He moved to Sravasti in 2021 to begin his training and was ordained as a novice monk seven months ago.

With only two fully ordained monks at the abbey, there weren’t enough men for the minimum of four fully ordained monastics to perform the three prescribed rites of a fully functioning monastic Sangha, or community.

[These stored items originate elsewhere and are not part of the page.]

-- ==== Sys2Proof/Certificates/Slice0/Obligations.lean ====
section
/-! DEFINITION. The statements for the provers. -/

open Sys2Proof Sys2Proof.Machine

/-! ### Register codes (R57 to R61) -/

/-- R58. `from_code` of an integer-register code: the register with that code below 8, `None` from 8 on. -/
def Obligations.IntRegisterFromCode : Prop :=
  ∀ (s : State) (x : Byte),
    (x.toNat < 8 → ∃ r : IntRegister, r.code.toNat = x.toNat ∧
      step (s.asks (.intFromCode x)) = .next (s.answer (.ok (.intRegister (some r))))) ∧
    (8 ≤ x.toNat →
      step (s.asks (.intFromCode x)) = .next (s.answer (.ok (.intRegister none))))

/-- R60. `from_code` of a ratio-register code: the register with that code below 4, `None` from 4 on. -/
def Obligations.RatioRegisterFromCode : Prop :=
  ∀ (s : State) (x : Byte),
    (x.toNat < 4 → ∃ q : RatioRegister, q.code.toNat = x.toNat ∧
      step (s.asks (.ratioFromCode x)) = .next (s.answer (.ok (.ratioRegister (some q))))) ∧
    (4 ≤ x.toNat →
      step (s.asks (.ratioFromCode x)) = .next (s.answer (.ok (.ratioRegister none))))

/-- R57, R59, R61. `code` returns a register's code, the codes are onto, and `code` and `from_code` are
inverse in both directions. -/
def Obligations.RegisterCodesInvert : Prop :=
  (∀ (s : State) (r : IntRegister),
    step (s.asks (.intCode r)) = .next (s.answer (.ok (.intCode r.code)))) ∧
  (∀ (s : State) (q : RatioRegister),
    step (s.asks (.ratioCode q)) = .next (s.answer (.ok (.ratioCode q.code)))) ∧
  [IntRegister.I0, .I1, .I2, .I3, .I4, .I5, .I6, .I7].map (·.code.toNat) = [0, 1, 2, 3, 4, 5, 6, 7] ∧
  [RatioRegister.Q0, .Q1, .Q2, .Q3].map (·.code.toNat) = [0, 1, 2, 3] ∧
  (∀ r : IntRegister, IntRegister.fromCode (r.code.setWidth 8) = some r) ∧
  (∀ q : RatioRegister, RatioRegister.fromCode (q.code.setWidth 8) = some q) ∧
  (∀ (x : Byte) (r : IntRegister), IntRegister.fromCode x = some r → r.code.toNat = x.toNat) ∧
  (∀ (x : Byte) (q : RatioRegister), RatioRegister.fromCode x = some q → q.code.toNat = x.toNat)

/-! ### The codec over any well-formed catalog (R37 to R53, R62 to R69) -/

/-- R47, an inference the spec marks as its own (from R40 to R42). Every prefix of a
well-formed catalog has 1 to 16 bits. -/
def Obligations.PrefixWidthsAreOneToSixteen : Prop :=
  ∀ cat : Catalog, cat.wf = true → ∀ F ∈ cat, 1 ≤ F.pfxWidth ∧ F.pfxWidth ≤ 16

/-- Of R43, with R42. Under a well-formed catalog every one of the 65536 words matches the prefix of exactly
one format; and for any prefix-free list of formats the sum check by which this model tests
exhaustiveness holds exactly when every word matches some format. That equivalence is an inference
the spec marks as its own (from R42 and the Kraft equality); log entry 14. -/
def Obligations.EveryWordMatchesExactlyOneFormat : Prop :=
  (∀ cat : Catalog, cat.wf = true → ∀ w : Word,
    ∃ F ∈ cat, F.matches w = true ∧ ∀ G ∈ cat, G.matches w = true → G = F) ∧
  ∀ cat : Catalog, cat.all Format.layoutOk = true → cat.pairwisePrefixFree = true →
    (cat.exhaustive = true ↔ ∀ w : Word, ∃ F ∈ cat, F.matches w = true)

/-- R64. The opcode field directly below the prefix decides: legal, and decode gives the matched format's
instruction with that opcode; not legal, and decode ends with `UnknownOpcode`, whatever the operand
bits hold. -/
def Obligations.OpcodeIsCheckedBeforeOperands : Prop :=
  ∀ cat : Catalog, cat.wf = true → ∀ (w : Word), ∀ F ∈ cat,
    field w (16 - F.pfxWidth) F.pfxWidth = F.pfx →
    (field w (16 - F.pfxWidth - F.opWidth) F.opWidth ∈ F.ops →
      ∃ vals, cat.decode w =
        .ok ⟨F.tag, field w (16 - F.pfxWidth - F.opWidth) F.opWidth, vals⟩) ∧
    (field w (16 - F.pfxWidth - F.opWidth) F.opWidth ∉ F.ops →
      cat.decode w =
        .err (.decode (.unknownOpcode F.tag (field w (16 - F.pfxWidth - F.opWidth) F.opWidth))))

/-- The lowest bit of operand field `j` of a format (R37). -/
def fieldLow (F : Format) (j : Nat) : Nat :=
  16 - F.pfxWidth - F.opWidth - ((F.fields.take (j + 1)).map FieldKind.width).sum

/-- R65. Operand fields are read in the order of the field list, from the bits directly below the opcode
down to bit 0: a register through its `from_code`, an immediate sign-extended. -/
def Obligations.OperandFieldsAreReadInOrder : Prop :=
  ∀ cat : Catalog, cat.wf = true → ∀ (w : Word) (i : Instruction), ∀ F ∈ cat,
    F.matches w = true → cat.decode w = .ok i →
    i.vals.length = F.fields.length ∧
    (∀ j, j + 1 = F.fields.length → fieldLow F j = 0) ∧
    ∀ (j : Nat) (k : FieldKind) (x : Operand), F.fields[j]? = some k → i.vals[j]? = some x →
      match k with
      | .intReg => ∃ r, IntRegister.fromCode (BitVec.ofNat 8 (field w (fieldLow F j) 3)) = some r ∧ x = .int r
      | .ratioReg =>
        ∃ q, RatioRegister.fromCode (BitVec.ofNat 8 (field w (fieldLow F j) 2)) = some q ∧ x = .ratio q
      | .imm8 => x = .imm (if field w (fieldLow F j) 8 < 128 then (field w (fieldLow F j) 8 : Int)
          else (field w (fieldLow F j) 8 : Int) - 256)

/-- The operand value whose field is all zero bits (R46). -/
def zeroOperand : FieldKind → Operand
  | .intReg => .int .I0
  | .ratioReg => .ratio .Q0
  | .imm8 => .imm 0

/-- R46. The all-zero prefix's format exists, its opcode 0 is legal, no format has more operand bits, and
the word 0x0000 decodes to its instruction with opcode 0 and every operand field 0. -/
def Obligations.ZeroWordDecodesToZeroInstruction : Prop :=
  ∀ cat : Catalog, cat.wf = true → ∃ F ∈ cat, F.pfx = 0 ∧ 0 ∈ F.ops ∧
    (∀ G ∈ cat, G.operandBits ≤ F.operandBits) ∧
    cat.decode 0x0000 = .ok ⟨F.tag, 0, F.fields.map zeroOperand⟩

/-- R68. Encode is a left inverse of decode, for every well-formed catalog and every instruction of it; and
the host's encode operation (R67) returns exactly that word and changes nothing else. -/
def Obligations.DecodeOfEncodeForEveryCatalog : Prop :=
  ∀ cat : Catalog, cat.wf = true → ∀ i : Instruction, cat.admits i = true →
    ∃ w, cat.encode i = some w ∧ cat.decode w = .ok i ∧
      ∀ s : State, s.cfg.catalog = cat →
        step (s.asks (.encode i)) = .next (s.answer (.ok (.word w)))

/-- R69, an inference the spec marks as its own. Decode is a left inverse of encode on the valid words of
every well-formed catalog; so decode is injective on valid words, encode is injective, and encode reaches every valid word. -/
def Obligations.EncodeOfDecodeForEveryCatalog : Prop :=
  ∀ cat : Catalog, cat.wf = true →
    (∀ (w : Word) (i : Instruction), cat.decode w = .ok i →
      cat.admits i = true ∧ cat.encode i = some w) ∧
    (∀ (w v : Word) (i : Instruction), cat.decode w = .ok i → cat.decode v = .ok i → w = v) ∧
    (∀ (i j : Instruction), cat.admits i = true → cat.admits j = true →
      cat.encode i = cat.encode j → i = j)

/-- R63. The result of decode does not depend on the order in which the formats are tested. -/
def Obligations.FormatOrderDoesNotMatter : Prop :=
  ∀ cat cat' : Catalog, cat.wf = true → cat.Perm cat' → ∀ w : Word,
    cat'.wf = true ∧ cat'.decode w = cat.decode w

/-- R48. An ill-formed catalog is refused when a block is built and by the codec; under a well-formed one
a block is built, and the host's decode operation (R62), under REF13 and every other catalog alike,
returns exactly what the catalog's decode gives, which is never `NoFormat`, and changes nothing else. -/
def Obligations.IllFormedCatalogIsRefused : Prop :=
  (∀ cfg : Config, cfg.catalog.wf = false → State.build cfg = .refused .illFormedCatalog) ∧
  (∀ s : State, s.cfg.catalog.wf = false →
    (∀ w, step (s.asks (.decode w)) = .refused .illFormedCatalog) ∧
    (∀ i, step (s.asks (.encode i)) = .refused .illFormedCatalog)) ∧
  (∀ cfg : Config, cfg.catalog.wf = true → ∃ s, State.build cfg = .next s ∧ s.cfg = cfg ∧ s.map = []) ∧
  (∀ s : State, s.cfg.catalog.wf = true → ∀ w : Word,
    step (s.asks (.decode w)) = .next (s.answer ((s.cfg.catalog.decode w).map .instruction)) ∧
    s.cfg.catalog.decode w ≠ .err (.decode .noFormat))

/-- R55 (in part; the spec marks it derived). REF13 meets every check of R40 to R46; by the formula of
R53 it has 20148 valid and 45388 invalid words. -/
def Obligations.ReferenceCatalogIsWellFormed : Prop :=
  ref13.wf = true ∧
  ref13.map (fun F => F.ops.length * 2 ^ F.operandBits) =
    [6144, 5120, 1536, 5120, 512, 768, 128, 128, 96, 64, 16, 512, 4] ∧
  ref13.map (fun F => 2 ^ F.operandBits * (2 ^ F.opWidth - F.ops.length)) =
    [2048, 3072, 6656, 3072, 7680, 7424, 3968, 3968, 1952, 1984, 2032, 512, 1020] ∧
  (ref13.map fun F => F.ops.length * 2 ^ F.operandBits).sum = 20148

/-! ### The formats of the reference catalog (R70 to R82) -/

/-- R70, F0 IntImm: the decode of every word with its prefix, the words of its instructions, and
what each instruction does. -/
def Obligations.F0IntImmFormat : Prop :=
  (∀ (s : State) (w : Word), s.cfg.catalog = ref13 → field w 13 3 = 0b000 →
    (field w 11 2 ≤ 2 →
      ∃ (a : IntRegister) (m : Int),
        a.code.toNat = field w 8 3 ∧
        m = (if field w 0 8 < 128 then (field w 0 8 : Int) else (field w 0 8 : Int) - 256) ∧
        step (s.asks (.decode w)) =
          .next (s.answer (.ok (.instruction ⟨0, field w 11 2, [.int a, .imm m]⟩)))) ∧
    (2 < field w 11 2 →
      step (s.asks (.decode w)) =
        .next (s.answer (.err (.decode (.unknownOpcode 0 (field w 11 2))))))) ∧
  (∀ (a : IntRegister) (m : Int),
    (encode (.f0op0 a m)).toNat = 0 * 2 ^ 13 + 0 * 2 ^ 11 + a.code.toNat * 2 ^ 8 + (m % 256).toNat ∧
    (encode (.f0op1 a m)).toNat = 0 * 2 ^ 13 + 1 * 2 ^ 11 + a.code.toNat * 2 ^ 8 + (m % 256).toNat ∧
    (encode (.f0op2 a m)).toNat = 0 * 2 ^ 13 + 2 * 2 ^ 11 + a.code.toNat * 2 ^ 8 + (m % 256).toNat) ∧
  (∀ (s : State) (a : IntRegister) (m : Int),
    exec (.f0op0 a m) s = .next (s.answer (.ok (.instruction ⟨0, 0, [.int a, .imm m]⟩))) ∧
    exec (.f0op1 a m) s = .next (s.answer (.ok (.instruction ⟨0, 1, [.int a, .imm m]⟩))) ∧
    exec (.f0op2 a m) s = .next (s.answer (.ok (.instruction ⟨0, 2, [.int a, .imm m]⟩))))

/-- R71, F1 RatioImm: the decode of every word with its prefix, the words of its instructions, and
what each instruction does. -/
def Obligations.F1RatioImmFormat : Prop :=
  (∀ (s : State) (w : Word), s.cfg.catalog = ref13 → field w 13 3 = 0b001 →
    (field w 10 3 ≤ 4 →
      ∃ (q : RatioRegister) (m : Int),
        q.code.toNat = field w 8 2 ∧
        m = (if field w 0 8 < 128 then (field w 0 8 : Int) else (field w 0 8 : Int) - 256) ∧
        step (s.asks (.decode w)) =
          .next (s.answer (.ok (.instruction ⟨1, field w 10 3, [.ratio q, .imm m]⟩)))) ∧
    (4 < field w 10 3 →
      step (s.asks (.decode w)) =
        .next (s.answer (.err (.decode (.unknownOpcode 1 (field w 10 3))))))) ∧
  (∀ (q : RatioRegister) (m : Int),
    (encode (.f1op0 q m)).toNat = 1 * 2 ^ 13 + 0 * 2 ^ 10 + q.code.toNat * 2 ^ 8 + (m % 256).toNat ∧
    (encode (.f1op1 q m)).toNat = 1 * 2 ^ 13 + 1 * 2 ^ 10 + q.code.toNat * 2 ^ 8 + (m % 256).toNat ∧
    (encode (.f1op2 q m)).toNat = 1 * 2 ^ 13 + 2 * 2 ^ 10 + q.code.toNat * 2 ^ 8 + (m % 256).toNat ∧
    (encode (.f1op3 q m)).toNat = 1 * 2 ^ 13 + 3 * 2 ^ 10 + q.code.toNat * 2 ^ 8 + (m % 256).toNat ∧
    (encode (.f1op4 q m)).toNat = 1 * 2 ^ 13 + 4 * 2 ^ 10 + q.code.toNat * 2 ^ 8 + (m % 256).toNat) ∧
  (∀ (s : State) (q : RatioRegister) (m : Int),
    exec (.f1op0 q m) s = .next (s.answer (.ok (.instruction ⟨1, 0, [.ratio q, .imm m]⟩))) ∧
    exec (.f1op1 q m) s = .next (s.answer (.ok (.instruction ⟨1, 1, [.ratio q, .imm m]⟩))) ∧
    exec (.f1op2 q m) s = .next (s.answer (.ok (.instruction ⟨1, 2, [.ratio q, .imm m]⟩))) ∧
    exec (.f1op3 q m) s = .next (s.answer (.ok (.instruction ⟨1, 3, [.ratio q, .imm m]⟩))) ∧
    exec (.f1op4 q m) s = .next (s.answer (.ok (.instruction ⟨1, 4, [.ratio q, .imm m]⟩))))

/-- R72, F2 Imm: the decode of every word with its prefix, the words of its instructions, and
what each instruction does. -/
def Obligations.F2ImmFormat : Prop :=
  (∀ (s : State) (w : Word), s.cfg.catalog = ref13 → field w 13 3 = 0b010 →
    (field w 8 5 ≤ 5 →
      ∃ (m : Int),
        m = (if field w 0 8 < 128 then (field w 0 8 : Int) else (field w 0 8 : Int) - 256) ∧
        step (s.asks (.decode w)) =
          .next (s.answer (.ok (.instruction ⟨2, field w 8 5, [.imm m]⟩)))) ∧
    (5 < field w 8 5 →
      step (s.asks (.decode w)) =
        .next (s.answer (.err (.decode (.unknownOpcode 2 (field w 8 5))))))) ∧
  (∀ (m : Int),
    (encode (.f2op0 m)).toNat = 2 * 2 ^ 13 + 0 * 2 ^ 8 + (m % 256).toNat ∧
    (encode (.f2op1 m)).toNat = 2 * 2 ^ 13 + 1 * 2 ^ 8 + (m % 256).toNat ∧
    (encode (.f2op2 m)).toNat = 2 * 2 ^ 13 + 2 * 2 ^ 8 + (m % 256).toNat ∧
    (encode (.f2op3 m)).toNat = 2 * 2 ^ 13 + 3 * 2 ^ 8 + (m % 256).toNat ∧
    (encode (.f2op4 m)).toNat = 2 * 2 ^ 13 + 4 * 2 ^ 8 + (m % 256).toNat ∧
    (encode (.f2op5 m)).toNat = 2 * 2 ^ 13 + 5 * 2 ^ 8 + (m % 256).toNat) ∧
  (∀ (s : State) (m : Int),
    exec (.f2op0 m) s = .next (s.answer (.ok (.instruction ⟨2, 0, [.imm m]⟩))) ∧
    exec (.f2op1 m) s = .next (s.answer (.ok (.instruction ⟨2, 1, [.imm m]⟩))) ∧
    exec (.f2op2 m) s = .next (s.answer (.ok (.instruction ⟨2, 2, [.imm m]⟩))) ∧
    exec (.f2op3 m) s = .next (s.answer (.ok (.instruction ⟨2, 3, [.imm m]⟩))) ∧
    exec (.f2op4 m) s = .next (s.answer (.ok (.instruction ⟨2, 4, [.imm m]⟩))) ∧
    exec (.f2op5 m) s = .next (s.answer (.ok (.instruction ⟨2, 5, [.imm m]⟩))))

These include bimonthly confession and restoration of precepts, the rains retreat or varsa and the end-of-varsa request for feedback.

Chonyi explained that the abbey is able to do these because the women constitute a full bhikshuni Sangha.

“The monks join in ceremonies when it’s appropriate for them to do so, but until there are at least four who are fully ordained, they are not yet a fully functioning bhikshu (or male) Sangha,” she said.

“The Buddhist Sangha is divided by gender; that’s how it is,” Ngawang explained. “There’s a bikshuni (nun) and a bikshu (monk) Sangha and those necessarily are separate for certain Vinaya (disciplinary code) rites.”

Venerable Thubten Losang in 2022. Photo courtesy of Sravasti Abbey

Venerable Thubten Losang became the first monk at Sravasti Abbey in 2015. Photo courtesy of Sravasti Abbey


With a bikshu Sangha on the horizon, Ngawang said a path is opening for the abbey’s future.

“In order for men to have an equal opportunity, it sounds strange, but in order for the abbey really to offer the full experience of Buddhist monastic life to both genders, then it’s necessary to have a Sangha,” he said.

But Ngawang said Sravasti, as a place for both monks and nuns, sends a significant message to the lay community, too.

“I think for other men to see role models like Geshe Dadul (Namgyal) is really helpful to envision what you can become,” he said. “I’ve heard many, many women say that about Venerable Chodron and Khadro and the seniors, so I think there’s that piece of having men also on this path that other men can see as role models that is valuable.”

He added that having both Sanghas at the abbey embodies the unity Chodron consistently speaks of.

Venerable Thubten Chodron, right, a fully ordained Buddhist nun, founder and abbess of Sravasti Abbey, puts on her chogu before teaching the dharma, as Thubten Dekyi looks on, Thursday, Nov. 18, 2021, in Newport, Wash. (AP Photo/Young Kwak)

Venerable Thubten Chodron, right, a fully ordained Buddhist nun, founder and abbess of Sravasti Abbey, puts on her chogu before teaching the dharma, as Thubten Dekyi looks on, Nov. 18, 2021, in Newport, Washington. (AP Photo/Young Kwak)


“Venerable Chodron really emphasizes over and over again that harmony is foundational, we have to have harmony. If we don’t have harmony in the community, there’s no reason for us to be here. What role models can we be if we can’t get along with each other? I think it’s really helpful to have this community be a place where gender issues can be discussed,” Ngawang said.

But coed Tibetan Buddhist monasteries are rare, and it’s unfamiliar to the abbey’s newest senior teacher.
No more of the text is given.